**GOAL OF THE EXERCISE:** Using the data below, return the stretch from the line that contains "entry, R369. -/" through the line that contains "R376: the state and the bytes written. -/", both included, exactly as it stands and nothing beyond it.

═══ DATA FOR ANALYSIS ═══

-- ==== Sys2Proof/Machine/Hook.lean ====
section
/-! DEFINITION. The hook and its messages (R368-R381), subscriptions (R382-R386), the shuffle (R387, R388) and collectives
(R389-R392). -/

namespace Sys2Proof.Machine

namespace State

/-- The hook and the collective engine read one byte of global memory at its home, R376, R392: translated in the context's
tables, with U and the read bit. -/
def hookRead1 (s : State) (ctx : Nat) (va : Word) : Option (State × MarkedByte) :=
  match s.ingressXlate ctx va with
  | (_, none) => none
  | (s, some e) =>
    if !(e.u && e.rd) then none
    else
      let t : Tr := ⟨e.pa va.toNat, e.coh, e.chk, e.smode, e.sliceNo⟩
      if t.hole then some ((s.holeLog t.pa).bump, Config.freeByte s.freeCtr 0, true)
      else if t.host then some (s, mget 0 s.hostMem t.pa, false)
      else let (s, bs, p) := s.devRead t.pa 1; some (s, bs.getD 0 0, p)

/-- They write one byte at its home, with U and W, R318, R376. -/
def hookWrite1 (s : State) (ctx : Nat) (va : Word) (b : Byte) (pois : Bool) : Option State :=
  match s.ingressXlate ctx va with
  | (_, none) => none
  | (s, some e) =>
    if !(e.u && e.w) then none
    else
      let t : Tr := ⟨e.pa va.toNat, e.coh, e.chk, e.smode, e.sliceNo⟩
      let s := if e.d then s else s.orPte e 128
      if t.hole then some (s.holeLog t.pa)
      else if t.host then some { s with hostMem := mset 0 s.hostMem t.pa b }
      else some (s.devWrite t.pa [b] pois)

/-- One address of every sector that `n` bytes from `va` on touch. -/
def sectorAddrs (va : Word) (n : Nat) : List Word :=
  if n == 0 then [] else va :: (List.range ((va.toNat % 64 + n - 1) / 64)).map fun k => BitVec.ofNat 64 (va.toNat / 64 * 64 + 64 * (k + 1))

/-- What the hook's accesses at these addresses ask of homes, R376, R392. -/
def hookAsks (s : State) (ctx : Nat) (vas : List Word) (write : Bool) : List (Nat × Bool) :=
  vas.filterMap fun va => match (s.ingressXlate ctx va).2 with
    | some e => if e.pa va.toNat < Config.deviceMemTop then some (e.pa va.toNat / 64, write) else none
    | none => none

/-- They wait for a home, R298, R312, or for the allowance of the context's partition there, R480. -/
def hookWaits (s : State) (ctx : Nat) (vas : List Word) (write : Bool) : Bool :=
  s.mayWait && s.waitsAny 25 (s.ctx ctx).part (s.hookAsks ctx vas write)

/-- The homes account them to that partition. -/
def hookCharge (s : State) (ctx : Nat) (vas : List Word) (write : Bool) : State :=
  if s.allow.isEmpty && s.dev.injctl.isEmpty then s else s.chargeHomes 25 (s.ctx ctx).part (s.hookAsks ctx vas write)

/-- Read `n` bytes from `va`; `none` where a byte cannot be read. -/
def hookRead (s : State) (ctx : Nat) (va : Word) (n : Nat) : Option (State × List MarkedByte) :=
  let s := s.hookCharge ctx (sectorAddrs va n) false
  (List.range n).foldl (fun acc k => match acc with
    | none => none
    | some (s, bs) =>
      match s.hookRead1 ctx (va + BitVec.ofNat 64 k) with
      | none => none
      | some (s, b) => some (s, bs ++ [b])) (some (s, []))

/-- A sector that the hook or the collective engine has written whole with clean data holds no poison, R499. -/
def hookClean (s : State) (ctx : Nat) (sects : List Nat) : State :=
  sects.foldl (fun s k => match s.ingressXlate ctx (BitVec.ofNat 64 (64 * k)) with
    | (_, none) => s
    | (s, some e) => let t : Tr := ⟨e.pa (64 * k), e.coh, e.chk, e.smode, e.sliceNo⟩
      if t.hole || t.host then s else { s with psn := mset false s.psn (t.pa / 64) false }) s

/-- Write bytes from `va` on, up to the first that cannot be written: the state and the bytes written. -/
def hookWriteFrom (s : State) (ctx : Nat) (va : Word) : Nat → List MarkedByte → State × Nat
  | k, [] => (s, k)
  | k, b :: bs =>
    match s.hookWrite1 ctx (va + BitVec.ofNat 64 k) b.1 b.2 with
    | none => (s, k)
    | some s => s.hookWriteFrom ctx va (k + 1) bs

/-- One write of bytes from `va` on. -/
def hookWrite (s : State) (ctx : Nat) (va : Word) (bs : List MarkedByte) : State × Nat :=
  let s := s.hookCharge ctx (sectorAddrs va bs.length) true
  let (s, n) := s.hookWriteFrom ctx va 0 bs
  (s.hookClean ctx (wholeSectors ((bs.take n).zipIdx.map fun b => ((va + BitVec.ofNat 64 b.2).toNat, b.1.2))), n)

/-- Valid entries of a context's peer table that name a device, rising, R373. -/
def peersOf (s : State) (ctx dev : Nat) : List Nat :=
  (List.range 256).filter fun p => let x := mget 0 (s.ctx ctx).peers p; bit x 31 && x.toNat % 256 == dev

/-- A message matches a spec, R373. -/
def specMatches (s : State) (ctx : Nat) (src : Nat) (tag mask : BitVec 32) (m : Message) : Bool :=
  (src == 0x100 || (s.peersOf ctx m.sdev).contains src) && (m.tag ^^^ tag) &&& mask == 0

end State

/-- A posted receive's fields, R378. -/
def Posted.src (r : Posted) : Nat := du r.desc 10 2 % 512
def Posted.tag (r : Posted) : BitVec 32 := BitVec.ofNat 32 (du r.desc 12 4)
def Posted.mask (r : Posted) : BitVec 32 := BitVec.ofNat 32 (du r.desc 16 4)
def Posted.dst (r : Posted) : Word := BitVec.ofNat 64 (du r.desc 0 8)
def Posted.dkind (r : Posted) : Nat := du r.desc 8 1 % 16
def Posted.ext (r : Posted) : List Nat := [du r.desc 20 4, du r.desc 24 4, du r.desc 28 4]
def Posted.capacity (r : Posted) : Nat := r.ext.foldl (fun a x => a * x) 1
def Posted.cookie (r : Posted) : Nat := du r.desc 48 2

/-- Address of byte `k` of a receive's tensor, dimension 0 fastest, R376. -/
def Posted.at (r : Posted) (k : Nat) : Word :=
  let ix := CDesc.unravel r.ext k
  r.dst + BitVec.ofInt 64 ((ix.getD 0 0 : Int) + (ix.getD 1 0 : Int) * di r.desc 32 8 + (ix.getD 2 0 : Int) * di r.desc 40 8)

/-- The word of a q0 or q1 entry, R369. -/
def msgWord (cookie peer status len : Nat) : Word := BitVec.ofNat 64 (2 ^ 48 * cookie + 2 ^ 40 * peer + 2 ^ 36 * status + len % 2 ^ 32)

namespace State

/-- Write one byte of a tensor, R376: global memory at its home, a scratchpad or window as a store of the owning core. -/
def tensorWrite1 (s : State) (r : Posted) (k : Nat) (b : Byte) (pois : Bool) : Option State :=
  if r.dkind == 0 then s.hookWrite1 r.ctx (r.at k) b pois
  else (s.engLoc r.tid (r.dkind == 2) (r.at k) 1).map fun x => s.spStore x.1 x.2 [b] pois

/-- One address of every sector that the first `n` bytes of a receive's tensor in global memory touch. -/
def tensorAddrs (r : Posted) (n : Nat) : List Word :=
  let at_ := (List.range n).map r.at
  (at_.map fun a => a.toNat / 64).dedup.filterMap fun k => at_.find? fun a => a.toNat / 64 == k

/-- Write the bytes of a payload that the tensor holds, up to a destination fault, R376: the state and the bytes written. -/
def tensorWriteFrom (s : State) (r : Posted) : Nat → List MarkedByte → State × Nat
  | k, [] => (s, k)
  | k, b :: bs =>
    match s.tensorWrite1 r k b.1 b.2 with
    | none => (s, k)
    | some s => s.tensorWriteFrom r (k + 1) bs
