-- ==== Sys2Proof/Machine/Trans.lean ====
section
/-! DEFINITION. The transcendental unit (R129, R150, R151): the special inputs exactly, and for every other input the results
within the bound of R129, of which the unit delivers one (log 8). Exact values are carried as integers at 256 fraction bits. -/

namespace Sys2Proof.Machine

/-- The exact result of a transcendental operation: a value that the manual gives exactly, with the exceptions it names; or a
magnitude in [n, n + 1) x 2^s, equal to n x 2^s where `exact`. -/
inductive TRes where
  | special (v : Fp) (fl : FFlags)
  | real (neg : Bool) (n : Nat) (s : Int) (exact : Bool)
  deriving DecidableEq, Repr

/-- ln 2, 2 pi at 256 fraction bits and 1/(2 pi) at 400, each rounded down. -/
def ln2Fix : Nat := 0xb17217f7d1cf79abc9e3b39803f2f6af40f343267298b62d8a0d175b8baafa2b
def twoPiFix : Nat := 0x6487ed5110b4611a62633145c06e0e68948127044533e63a0105df531d89cd912
def inv2PiFix : Nat :=
  0x28be60db9391054a7f09d5f47d4d377036d8a5664f10e4107f9458eaf7aef1586dc91b8e909374b801924bba827464873f87

/-- The integer square root, bit by bit. -/
def isqrt (n : Nat) : Nat → Nat → Nat
  | 0, acc => acc
  | b + 1, acc => isqrt n b (if (acc + 2 ^ b) * (acc + 2 ^ b) ≤ n then acc + 2 ^ b else acc)

/-- 1 / x, R129. -/
def trcp : Fp → TRes
  | .nan sig => .special (.nan false) (if sig then 1 else 0)
  | .inf neg => .special (.fin neg 0 0) 0
  | .fin neg m e => if m == 0 then .special (.inf neg) 2 else .real neg (2 ^ 280 / m) (-e - 280) (2 ^ 280 % m == 0)

/-- A mantissa with an even exponent. -/
def evenExp (m : Nat) (e : Int) : Nat × Int := if e % 2 == 0 then (m, e) else (2 * m, e - 1)

/-- 1 / sqrt x. -/
def trsq : Fp → TRes
  | .nan sig => .special (.nan false) (if sig then 1 else 0)
  | .inf neg => if neg then .special (.nan false) 1 else .special (.fin false 0 0) 0
  | .fin neg m e =>
    if m == 0 then .special (.inf neg) 2
    else if neg then .special (.nan false) 1
    else
      let (m, e) := evenExp m e
      let q := 2 ^ 512 / m
      let r := isqrt q 258 0
      .real false r (-(e / 2) - 256) (2 ^ 512 % m == 0 && r * r == q)

/-- sqrt x. -/
def tsqrt : Fp → TRes
  | .nan sig => .special (.nan false) (if sig then 1 else 0)
  | .inf neg => if neg then .special (.nan false) 1 else .special (.inf false) 0
  | .fin neg m e =>
    if m == 0 then .special (.fin neg 0 0) 0
    else if neg then .special (.nan false) 1
    else
      let (m, e) := evenExp m e
      let q := m * 2 ^ 512
      let r := isqrt q 272 0
      .real false r (e / 2 - 256) (r * r == q)

/-- The series of e^t at 256 fraction bits. -/
def expSeries (t : Nat) : Nat → Nat → Nat → Nat
  | 0, _, _ => 0
  | fuel + 1, k, term => term + expSeries t fuel (k + 1) (term * t / 2 ^ 256 / (k + 1))

/-- A finite value in units of 2^-256 (every FP32 value is a whole number of them). -/
def fix256 (v : Fp) : Int := v.units (-256)

/-- 2^x. -/
def texp2 : Fp → TRes
  | .nan sig => .special (.nan false) (if sig then 1 else 0)
  | .inf neg => if neg then .special (.fin false 0 0) 0 else .special (.inf false) 0
  | .fin neg m e =>
    if m == 0 then .special (.fin false 1 0) 0
    else if 8 ≤ (Nat.log2 m : Int) + e then .real false 1 (if neg then -300 else 300) false
    else
      let x := fix256 (.fin neg m e)
      let i := x / (2 ^ 256 : Nat)
      let f := (x % (2 ^ 256 : Nat)).toNat
      if f == 0 then .real false 1 i true
      else .real false (expSeries (f * ln2Fix / 2 ^ 256) 70 0 (2 ^ 256)) (i - 256) false

/-- The series of atanh z at 256 fraction bits, z2 = z squared. -/
def atanhSeries (z2 : Nat) : Nat → Nat → Nat → Nat
  | 0, _, _ => 0
  | fuel + 1, k, p => p / (2 * k + 1) + atanhSeries z2 fuel (k + 1) (p * z2 / 2 ^ 256)

/-- log2 x. -/
def tlog2 : Fp → TRes
  | .nan sig => .special (.nan false) (if sig then 1 else 0)
  | .inf neg => if neg then .special (.nan false) 1 else .special (.inf false) 0
  | .fin neg m e =>
    if m == 0 then .special (.inf true) 2
    else if neg then .special (.nan false) 1
    else
      let k := Nat.log2 m
      let ex : Int := (k : Int) + e
      if m == 2 ^ k then
        (if ex == 0 then .special (.fin false 0 0) 0 else .real (decide (ex < 0)) ex.natAbs 0 true)
      else
        let mm : Nat := m * 2 ^ 256 / 2 ^ k
        let z : Nat := (mm - 2 ^ 256) * 2 ^ 256 / (mm + 2 ^ 256)
        let l : Nat := 2 * atanhSeries (z * z / 2 ^ 256) 90 0 z * 2 ^ 256 / ln2Fix
        let t : Int := ex * (2 ^ 256 : Nat) + (l : Int)
        .real (decide (t < 0)) t.natAbs (-256) false

/-- Turns of an angle in radians, R151: correctly rounded, so the value carries a last bit that stands for the rest. -/
def trred : Fp → TRes
  | .nan sig => .special (.nan false) (if sig then 1 else 0)
  | .inf _ => .special (.nan false) 1
  | .fin neg m e =>
    if m == 0 then .special (.fin neg 0 0) 0
    else
      let sc := (400 - e).toNat
      let p : Int := (m * inv2PiFix : Nat)
      let y := if neg then -p else p
      let k := (y + (2 ^ (sc - 1) : Nat)) / (2 ^ sc : Nat)
      let r := 2 * (y - k * (2 ^ sc : Nat)) + (if neg then -1 else 1)
      .special (.fin (decide (r < 0)) r.natAbs (-(sc : Int) - 1)) 0

/-- The alternating series of sin (first term v) or cos (first term 1) at 256 fraction bits: `k` is the first factor of the next
denominator. -/
def sinSeries (v2 : Nat) : Nat → Nat → Nat → Bool → Int
  | 0, _, _, _ => 0
  | fuel + 1, k, term, neg =>
    (if neg then -(term : Int) else (term : Int)) + sinSeries v2 fuel (k + 2) (term * v2 / 2 ^ 256 / (k * (k + 1))) (!neg)

/-- u = t - floor(t + 0.5) in units of 2^-256, R151. -/
def turnsFrac (x : Fp) : Int := let t := fix256 x; t - (t + (2 ^ 255 : Nat)) / (2 ^ 256 : Nat) * (2 ^ 256 : Nat)

/-- sin and cos of turns, R150, R151. -/
def tsincos (cos : Bool) : Fp → TRes
  | .nan sig => .special (.nan false) (if sig then 1 else 0)
  | .inf _ => .special (.nan false) 1
  | .fin neg m e =>
    if m == 0 then .special (if cos then .fin false 1 0 else .fin neg 0 0) 0
    else
      let u := turnsFrac (.fin neg m e)
      if u == 0 then .special (.fin false (if cos then 1 else 0) 0) 0
      else if u == -(2 ^ 255 : Nat) then .special (if cos then .fin true 1 0 else .fin false 0 0) 0
      else if u.natAbs == 2 ^ 254 then
        (if cos then .special (.fin false 0 0) 0 else .real (decide (u < 0)) 1 0 true)
      else
        let v := u.natAbs * twoPiFix / 2 ^ 256
        let v2 := v * v / 2 ^ 256
        if cos then
          let c := sinSeries v2 64 1 (2 ^ 256) false
          .real (decide (c < 0)) c.natAbs (-256) false
        else .real (decide (u < 0)) (sinSeries v2 64 2 v false).natAbs (-256) false

/-- The magnitude `c` of FP32 lies within `k` ulp of the exact result, R129. -/
def withinUlp (k n : Nat) (s : Int) (exact : Bool) (c : Nat) : Bool :=
  let ex : Int := (Nat.log2 n : Int) + s
  let ulp := max ex (-126) - 23
  match unpackF fmtF32 false c with
  | .fin _ m e =>
    let e0 := min (min e s) ulp
    let z := n * 2 ^ (s - e0).toNat
    let z1 := if exact then z else (n + 1) * 2 ^ (s - e0).toNat
    let v := m * 2 ^ (e - e0).toNat
    let b := k * 2 ^ (ulp - e0).toNat
    decide (v ≤ z + b) && decide (z1 ≤ v + b)
  | _ => false

/-- The result of the unit and its flags: FTZ, SATF and the exceptions as for any other result, R129. -/
def deliverT (ulps : Nat) (c : FCtl) (pick : Nat) : TRes → Nat × FFlags
  | .special v fl => let (b, fl') := roundTo fmtF32 0 c.ftz c.satf 0 v; (b, orFl fl fl')
  | .real neg n s exact =>
    let m := if exact then n else 2 * n + 1
    let e := if exact then s else s - 1
    let (b, fl) := roundTo fmtF32 0 false c.satf 0 (.fin neg m e)
    let tiny := isTiny fmtF32 0 neg m e 0
    if fl &&& 4 != 0 then (b, fl)
    else if tiny && c.ftz then (fmtF32.signed neg 0, 24)
    else
      let mag := b % fmtF32.signBit
      let near := ((List.range 11).map fun k => mag + k - 5).dedup
      let ok := near.filter fun x => decide (x ≤ fmtF32.maxBits) && withinUlp ulps n s exact x
      let r := ok.getD (pick % ok.length) mag
      let inx := match unpackF fmtF32 false r with
        | .fin _ m' e' => !exact || m' * 2 ^ (e' - min e' s).toNat != n * 2 ^ (s - min e' s).toNat
        | _ => true
      (fmtF32.signed neg r, if inx then (if tiny then 24 else 16) else 0)

/-- A transcendental instruction, R150: its opcode, its bound in ulp, and its exact result. -/
def State.transEff (s : State) (f : VF) (opc : BitVec 8) (ulps : Nat) (op : Fp → TRes) : Eff :=
  s.fEff f false false [(f.a, false)] (fun _ => []) fun c l xs =>
    let x := flushIn fmtF32 c.ftzi (signMod fmtF32 f.xa f.na (s.raw .f32 l f.a))
    let pick := Config.transPick opc (BitVec.ofNat 32 x) c.ftz c.ftzi
    let (b, fl) := deliverT ulps c pick (op (unpackF fmtF32 false x))
    (b, fl, xs)

/-- frcp, R150. -/
def execFrcp (f : VF) (s : State) : Host.Outcome State Fault Refusal := s.conclude (s.transEff f 0x28 1 trcp)
/-- frsq, R150. -/
def execFrsq (f : VF) (s : State) : Host.Outcome State Fault Refusal := s.conclude (s.transEff f 0x29 1 trsq)
/-- fsqrt, R150. -/
def execFsqrt (f : VF) (s : State) : Host.Outcome State Fault Refusal := s.conclude (s.transEff f 0x2A 1 tsqrt)
/-- fexp2, R150. -/
def execFexp2 (f : VF) (s : State) : Host.Outcome State Fault Refusal := s.conclude (s.transEff f 0x2B 2 texp2)
/-- flog2, R150. -/
def execFlog2 (f : VF) (s : State) : Host.Outcome State Fault Refusal := s.conclude (s.transEff f 0x2C 2 tlog2)
/-- frred, R151. -/
def execFrred (f : VF) (s : State) : Host.Outcome State Fault Refusal := s.conclude (s.transEff f 0x2D 0 trred)
/-- fsin, R151. -/
def execFsin (f : VF) (s : State) : Host.Outcome State Fault Refusal := s.conclude (s.transEff f 0x2E 1 (tsincos false))
/-- fcos, R151. -/
def execFcos (f : VF) (s : State) : Host.Outcome State Fault Refusal := s.conclude (s.transEff f 0x2F 1 (tsincos true))

end Sys2Proof.Machine
end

═══

**WRITTEN SOLUTION:**
/-- The word of a q0 or q1 entry, R369. -/
def msgWord (cookie peer status len : Nat) : Word := BitVec.ofNat 64 (2 ^ 48 * cookie + 2 ^ 40 * peer + 2 ^ 36 * status + len % 2 ^ 32)

namespace State

/-- Write one byte of a tensor, R376: global memory at its home, a scratchpad or window as a store of the owning core. -/
def tensorWrite1 (s : State) (r : Posted) (k : Nat) (b : Byte) (pois : Bool) : Option State :=
  if r.dkind == 0 then s.hookWrite1 r.ctx (r.at k) b pois
  else (s.engLoc r.tid (r.dkind == 2) (r.at k) 1).map fun x => s.spStore x.1 x.2 [b] pois

/-- One address of every sector that the first `n` bytes of a receive's tensor in global memory touch. -/
def tensorAddrs (r : Posted) (n : Nat) : List Word :=
  let at_ := (List.range n).map r.at
  (at_.map fun a => a.toNat / 64).dedup.filterMap fun k => at_.find? fun a => a.toNat / 64 == k

/-- Write the bytes of a payload that the tensor holds, up to a destination fault, R376: the state and the bytes written. -/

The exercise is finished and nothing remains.